Barry Lynn unfairly lumped James Dobson and Jim Wallis together this week, asserting that both were pressuring politicians to make public policy decisions based on the Bible.

“Religious advocates of all stripes are applying all kinds of pressure on politicians to start passing laws based on their interpretation of the Bible,” wrote Lynn, executive director of Americans United for Separation of Church and State.

“From James Dobson to Jim Wallis, evangelicals are goading politicians to couch policy-making in Christian terms,” he said. “Politicians are not preachers, and political debate should not be turned into religious conflict.”

Lynn said, “Elected officials should make decisions based on the public good, not private religious belief.”

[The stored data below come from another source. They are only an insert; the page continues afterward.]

/-- R820: a device that finds a manager with a term in a peer's HELLO joins it; maps it kept alone go. -/
def State.joinFabric (s : State) (h : Hello) : State :=
  let s1 := if s.role = 0 then s.modNse (fun n => { n with maps := [], rx := [] }) else s
  (s1.wr P.fab R.fabTerm h.term).becomeMember ⟨h.mgrPrio, h.mgrSerial, true⟩ h.mgrId h.fabEpoch

/-! ## Routes (R783 to R786) -/

/-- Neighbours of device d over known links: own port, peer. A link counts from both ends. -/
def linksOf (l : List (Nat × Nat × Nat × Nat)) (d : Nat) : List (Nat × Nat) :=
  (l.filterMap (fun x => if x.1 = d then some (x.2.1, x.2.2.1) else if x.2.2.1 = d then some (x.2.2.2, x.1) else none)).foldl
    (fun r x => if r.contains x then r else r ++ [x]) []

/-- Hop counts to a device, by breadth. -/
def hopCounts (l : List (Nat × Nat × Nat × Nat)) : Nat → Nat → List Nat → List (Nat × Nat) → List (Nat × Nat)
  | 0, _, _, seen => seen
  | n + 1, k, front, seen =>
    let next := ((front.map (fun d => (linksOf l d).map (·.2))).flatten).foldl (fun (r : List Nat) d =>
      if r.contains d || seen.any (fun x => x.1 = d) then r else r ++ [d]) []
    if next = [] then seen else hopCounts l n (k + 1) next (seen ++ next.map (fun d => (d, k + 1)))

/-- Hop counts of every device to dst. -/
def distTo (l : List (Nat × Nat × Nat × Nat)) (dst : Nat) : List (Nat × Nat) := hopCounts l 64 0 [dst] [(dst, 0)]

/-- The entry of device a for dst: up to four ports on shortest paths, ascending. -/
def routeEnt (l : List (Nat × Nat × Nat × Nat)) (a dst : Nat) : RouteEnt :=
  if a = dst then ⟨[], 0, true⟩
  else
    let ds := distTo l dst
    match aget ds a with
    | none => ⟨[], 0, false⟩
    | some n =>
      let ps := (linksOf l a).filter (fun x => aget ds x.2 = some (n - 1) && n ≠ 0)
      ⟨((List.range 8).filter (fun p => ps.any (fun x => x.1 = p))).take 4, n, false⟩

/-- A device's whole table. -/
def routeTab (l : List (Nat × Nat × Nat × Nat)) (a : Nat) : List RouteEnt := (List.range 64).map (routeEnt l a)

/-- Install a table (R785). -/
def State.install (s : State) (ver : Nat) (tab : List RouteEnt) : State :=
  ((s.modFab (fun f => { f with routes := tab })).wr P.fabRoute R.routeVer ver).settleReach

/-- Devices the manager could reach and can no more have departed (R822): their IDs become free. -/
def State.departed (s : State) (l : List (Nat × Nat × Nat × Nat)) : State :=
  let ds := distTo l s.myId
  let gone := s.fab.ids.filter (fun (x : Nat × Nat) => ((s.fab.routes[x.2]?).map (fun e => decide (e.hops ≠ []))).getD false && (aget ds x.2).isNone)
  if gone = [] then s
  else (s.modFab (fun f => { f with
    ids := f.ids.filter (fun x => !gone.contains x)
    given := f.given.map (fun (x : Nat × Nat × Nat) => if gone.any (fun (y : Nat × Nat) => y.1 = x.1) then (x.1, x.2.1, s.ns) else x)
    quarantined := f.quarantined.filter (fun d => !gone.any (fun (y : Nat × Nat) => y.2 = d)) })).floodIds

/-- ROUTE_COMPUTE: new tables for every device, the nearest first (R783). -/
def routeCompute (s : State) : State :=
  if s.role ≠ 2 || !s.fab.linksDirty then s
  else
    let l := s.fab.links
    let ver := (s.rd P.fabRoute R.routeVer + 1) % 65536
    let s1 := (s.departed l).modFab (fun f => { f with linksDirty := false })
    let far := (distTo l s.myId).filter (fun x => x.1 ≠ s.myId)
    (s1.install ver (routeTab l s.myId)).each far (fun t x => t.unicast x.1 (.route ver (routeTab l x.1)))

/-- ROUTE_COMPUTE. -/
def execRouteCompute (s : State) : Outcome State Fault Refusal := .next (routeCompute s)

/-- ROUTE_TABLE: installed on receipt (R785). -/
def execRouteTable (port : Nat) (frame : MFrame) (s : State) : Outcome State Fault Refusal :=
  .next (s.fabFor port frame (fun t =>
    match frame.body with
    | .route ver tab => if (t.role = 3 || t.role = 4) && frame.src = t.mgrId then t.install ver tab else t
    | _ => t))

/-- STATUS_REPORT: the manager learns a device's links and standing (R772; log entry 60). -/
def execStatusReport (port : Nat) (frame : MFrame) (s : State) : Outcome State Fault Refusal :=
  .next (s.fabFor port frame (fun t =>
    match frame.body with
    | .neighbours d role l =>
      if t.role ≠ 2 || 64 ≤ d then t
      else
        let t1 := t.takeLinks d l
        if role = 4 then (if t1.fab.quarantined.contains d then t1 else t1.quarantineDev d) else t1.restoreDev d
    | _ => t))

/-! ## Beacons (R787, R796, R754) -/

/-- BEACON_SEND: every 100 µs. -/
def beaconSend (s : State) : State :=
  match s.fab.mgr with
  | none => s
  | some k =>
    if s.role ≠ 2 || s.ns < s.fab.beaconSent + 100000 then s
    else (s.modFab (fun f => { f with beaconSent := s.ns })).flood
      (.beacon k (s.rd P.fab R.fabTerm) s.myId s.configDigest s.fabEpoch s.fab.quarantined)

/-- BEACON_SEND. -/
def execBeaconSend (s : State) : Outcome State Fault Refusal := .next (beaconSend s)

/-- A member hears its manager: DIGEST follows the comparison (R754, R796); BEHIND is set where the epochs differ or the
manager lists the device, outside a commit, and ends only by a rejoin. -/
def State.gotBeacon (s : State) (digest : Bytes) (fabEpoch : Nat) (quarantined : List Nat) : State :=
  let bad := digest ≠ s.configDigest
  let s1 := ((s.modFab (fun f => { f with lastBeacon := s.ns })).wr P.fab R.fabMgrDigest (leNat digest)).setFabEpoch fabEpoch
  let s2 := s1.when bad (fun t => t.count P.fab R.fabDigestMismatch)
  let was := (s.rd P.fab R.fabStatusQReason).testBit 1
  let behind := was || (s.fab.quad.isNone && (s.epoch ≠ fabEpoch || quarantined.contains s.myId))
  s2.setQ (b2n bad + 2 * b2n behind)

/-- BEACON. -/
def execBeacon (port : Nat) (frame : MFrame) (s : State) : Outcome State Fault Refusal :=
  .next (s.fabFor port frame (fun t =>
    match frame.body with
    | .beacon key term _ digest fe qs =>
      if (t.role = 3 || t.role = 4) && (t.fab.mgr.map (·.serial)) = some key.serial && term = t.rd P.fab R.fabTerm then t.gotBeacon digest fe qs
      else t
    | _ => t))

/-! ## Loss (R788, R789) -/

/-- MANAGER_LOST: no beacon for 500 µs, or the manager out of reach for 100 µs. -/
def managerLost (s : State) : State :=
  let quiet := s.fab.lastBeacon + 500000 ≤ s.ns
  let cut := match s.fab.mgrLostSince with | some t => decide (t + 100000 ≤ s.ns) | none => false
  if (s.role = 3 || s.role = 4) && s.fab.mgr.isSome && (quiet || cut) then s.modFab (fun f => { f with mgr := none, electDue := true }) else s

/-- MANAGER_LOST. -/
def execManagerLost (s : State) : Outcome State Fault Refusal := .next (managerLost s)

/-- The device is its own fabric (Devices and roles, NONE): ID 0, fabric time equal to its device time base, its own maps. -/
def State.alone (s : State) : State :=
  let old := s.rd P.fab R.fabStatusDeviceId
  let s1 := ((((s.quadElection).setRole 0).wr P.fab R.fabStatusQReason 0).wr P.fab R.fabStatusDeviceId 0).wr P.fab R.fabStatusManagerId 0
  let s2 := s1.modFab (fun f => { f with
    hasId := false, mgr := none, best := none, ids := [], links := [], linksDirty := false, routes := [], quarantined := [], electDue := false,
    acc := 0, lastO := [], badRun := 0, goodRun := 0, mgrLostSince := none, claimAt := none, published := false })
  let s3 := { s2 with time := { s2.time with corr := 0, spread := 0, spreadEdges := 0 } }
  ((((s3.wr P.fabTime R.ftStatusTimeDegraded 0).wr P.fabTime R.ftStatusSynced 0).modNse (fun n => { n with announced := [], shapes := [] })).settleReach).aloneMaps old

/-- FABRIC_ALONE: no other device reachable for 500 µs. -/
def fabricAlone (s : State) : State :=
  match s.fab.aloneSince with
  | some t => if s.rd P.fab R.fabStatusRole ≠ 0 && t + 500000 ≤ s.ns then s.alone else s
  | none => s

/-- FABRIC_ALONE. -/
def execFabricAlone (s : State) : Outcome State Fault Refusal := .next (fabricAlone s)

After a slight tip of his hat to the role of religious debate in the public square, Lynn said, “Our nation’s laws must be rooted in constitutional values and reasoned analysis, not someone’s personal take on Scripture.”

While both Dobson, a religious-right leader, and Wallis, a religious-left leader, do take their faith into the public square, that’s where their similarities end. In fact, they differ at two distinct points.

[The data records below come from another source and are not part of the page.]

/-- Every edge, sorted (R984). A mapped queue waits where it holds entries not yet granted. -/
def State.rawEdges (s : State) : List RawEdge :=
  let slots := ((List.range 32).map s.slotEdges).flatten
  let queues := s.fe.queues.filterMap (fun (x : Nat × Queue) =>
    if x.2.head.isSome then ((List.range 32).find? (fun k => (s.slot k).bind (·.queue) = some x.1)).map (fun k => (node 5 x.1, node 1 k, 9)) else none)
  let streams := ((List.range 64).map s.streamEdges).flatten
  let units := ((List.range 16).map (fun n => ((s.unitsOn n).map (fun x =>
    ((s.slotStreams x.2).filter (fun j => j / 4 = n)).map (fun j => (node 3 (8 * n + x.1), node 2 j, 9)))).flatten)).flatten
  let iqs := (s.boundIqs.filter (fun x => x.2.items = [])).map (fun x => (node 6 x.1, node 9 x.1, 5))
  (slots ++ queues ++ streams ++ units ++ (s.paths.map s.pathEdges).flatten ++ s.bmeEdges ++ iqs).foldl (fun l e => putEdge e l) []

/-- The page whose progress a unit shows: QSU and Forest Engine their own, the others the CL page. -/
def unitPage (x : Nat) : Nat := if x % 8 = 2 then P.qsu (x / 8) else if x % 8 = 3 then P.forest (x / 8) else P.cl (x / 8)

/-- The record of size n whose first k bytes spell id, among c records from offset o of a snapshot. -/
def findRec (a : Bytes) (o n k id : Nat) : Nat → Bytes
  | 0 => []
  | c + 1 => if fieldLE a o k = id then (a.drop o).take n else findRec a (o + n) n k id c

/-- What must change between snapshots for a holder to have made progress (R985); an input queue's record stands for it. -/
def progressOf (a : Bytes) (h : Nat) : Bytes :=
  let x := h % 4096
  let np := fieldLE a 28 2
  let nq := fieldLE a 30 2
  let ni := fieldLE a 32 2
  let nb := fieldLE a 34 2
  let o1 := 2112 + 8 * np
  let o2 := o1 + 16 * nq
  let o3 := o2 + 8 * ni
  match h / 4096 with
  | 1 => (a.drop (64 + 32 * x + 4)).take 4
  | 2 => (a.drop (1088 + 16 * x + 8)).take 4
  | 3 => ((findRec a o3 16 4 (unitPage x) nb).drop 8).take 4
  | 4 => ((findRec a 2112 8 2 x np).drop 2).take 4
  | 5 => ((findRec a o1 16 2 x nq).drop 12).take 4
  | 6 => findRec a o2 8 1 x ni
  | 7 => ((findRec a o3 16 4 (x * 0x1000) nb).drop 8).take 4
  | _ => []

/-- STALLED: the holder made no progress (R985). -/
def stalled (a b : Bytes) (h : Nat) : Bool := h / 4096 < 8 && progressOf a h = progressOf b h

/-- Nodes reached from a set along edges, n rounds. -/
def reachFrom (es : List RawEdge) : Nat → List Nat → List Nat
  | 0, l => l
  | n + 1, l =>
    let more := (es.filter (fun e => l.contains e.1 && !l.contains e.2.1)).map (fun e => e.2.1)
    if more = [] then l else reachFrom es n (more.eraseDups ++ l)

/-- Nodes on a common cycle with x, x among them; empty where x is on none. -/
def cycleOf (es : List RawEdge) (x : Nat) : List Nat :=
  let back := es.map (fun e => (e.2.1, e.1, e.2.2))
  let n := es.length
  let fwd := reachFrom es n ((es.filter (fun e => e.1 = x)).map (fun e => e.2.1))
  let bwd := reachFrom back n ((back.filter (fun e => e.1 = x)).map (fun e => e.2.1))
  fwd.filter (fun y => bwd.contains y)

/-- A graph: edges with flags, nodes, cycles, roots, first root, first node on a cycle, TRUNC. -/
structure Graph where
  edges : List WEdge
  nodes : Nat
  cycles : Nat
  roots : Nat
  root : Nat
  cycle : Nat
  trunc : Bool
  deriving DecidableEq, Repr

First, Wallis reads a big Bible that speaks to him about both personal morality and social issues. Dobson has a small Bible that serves as a proof-text to speak mostly against gays and abortion.

Second, Wallis gives a Christian witness in the public square to values and directions that shape public policy. Dobson seeks control of the Republican Party in order to run the state and implement his theocratic goals. The former wants to influence; the latter wants to control.

Lumping Wallis and Dobson together is misleading.

More harmful is Lynn’s creation of a false choice between reasoned analysis and reading Scripture. The choice between reason and faith is a dishonest one. Yet Lynn wants that paradigm to be the prevailing one with which people think about the role of religion in the public square.

He weaves a series of belittling phrases through his brief statement: “their interpretation of the Bible;” “private religious beliefs;” and “someone’s personal take on Scripture.”

As an ordained United Church of Christ minister, Lynn should know better, unless he also reads a small Bible, from which he draws the idea that faith is private and personal.

Those who read from the big Bible know that the biblical witness speaks to both personal morality and social responsibility.

Ironically, Lynn emphasizes the Bible’s focus on the inside, not the outside, much as conservative commentator Cal Thomas did last week.

Thoughtful Christians know that a straight line does not exist between the Bible and public policy. The Bible offers no blueprint for economic, domestic and foreign policy.

Biblical values can shape public policy, however. Justice, human rights, kindness, honesty and fairness are a few of the many values found in the big Bible that find expression in constitutional values and public policy.

Lynn regrettably reflects a more secular left perspective than a religious one.

Baptist heritage first advanced the idea of the separation of church and state without placing faith in the ghetto of private concerns. The best of the Baptist tradition maintains a wall of separation and yet gives witness to biblical values in the public square.

Robert Parham is the executive director of the Baptist Center for Ethics.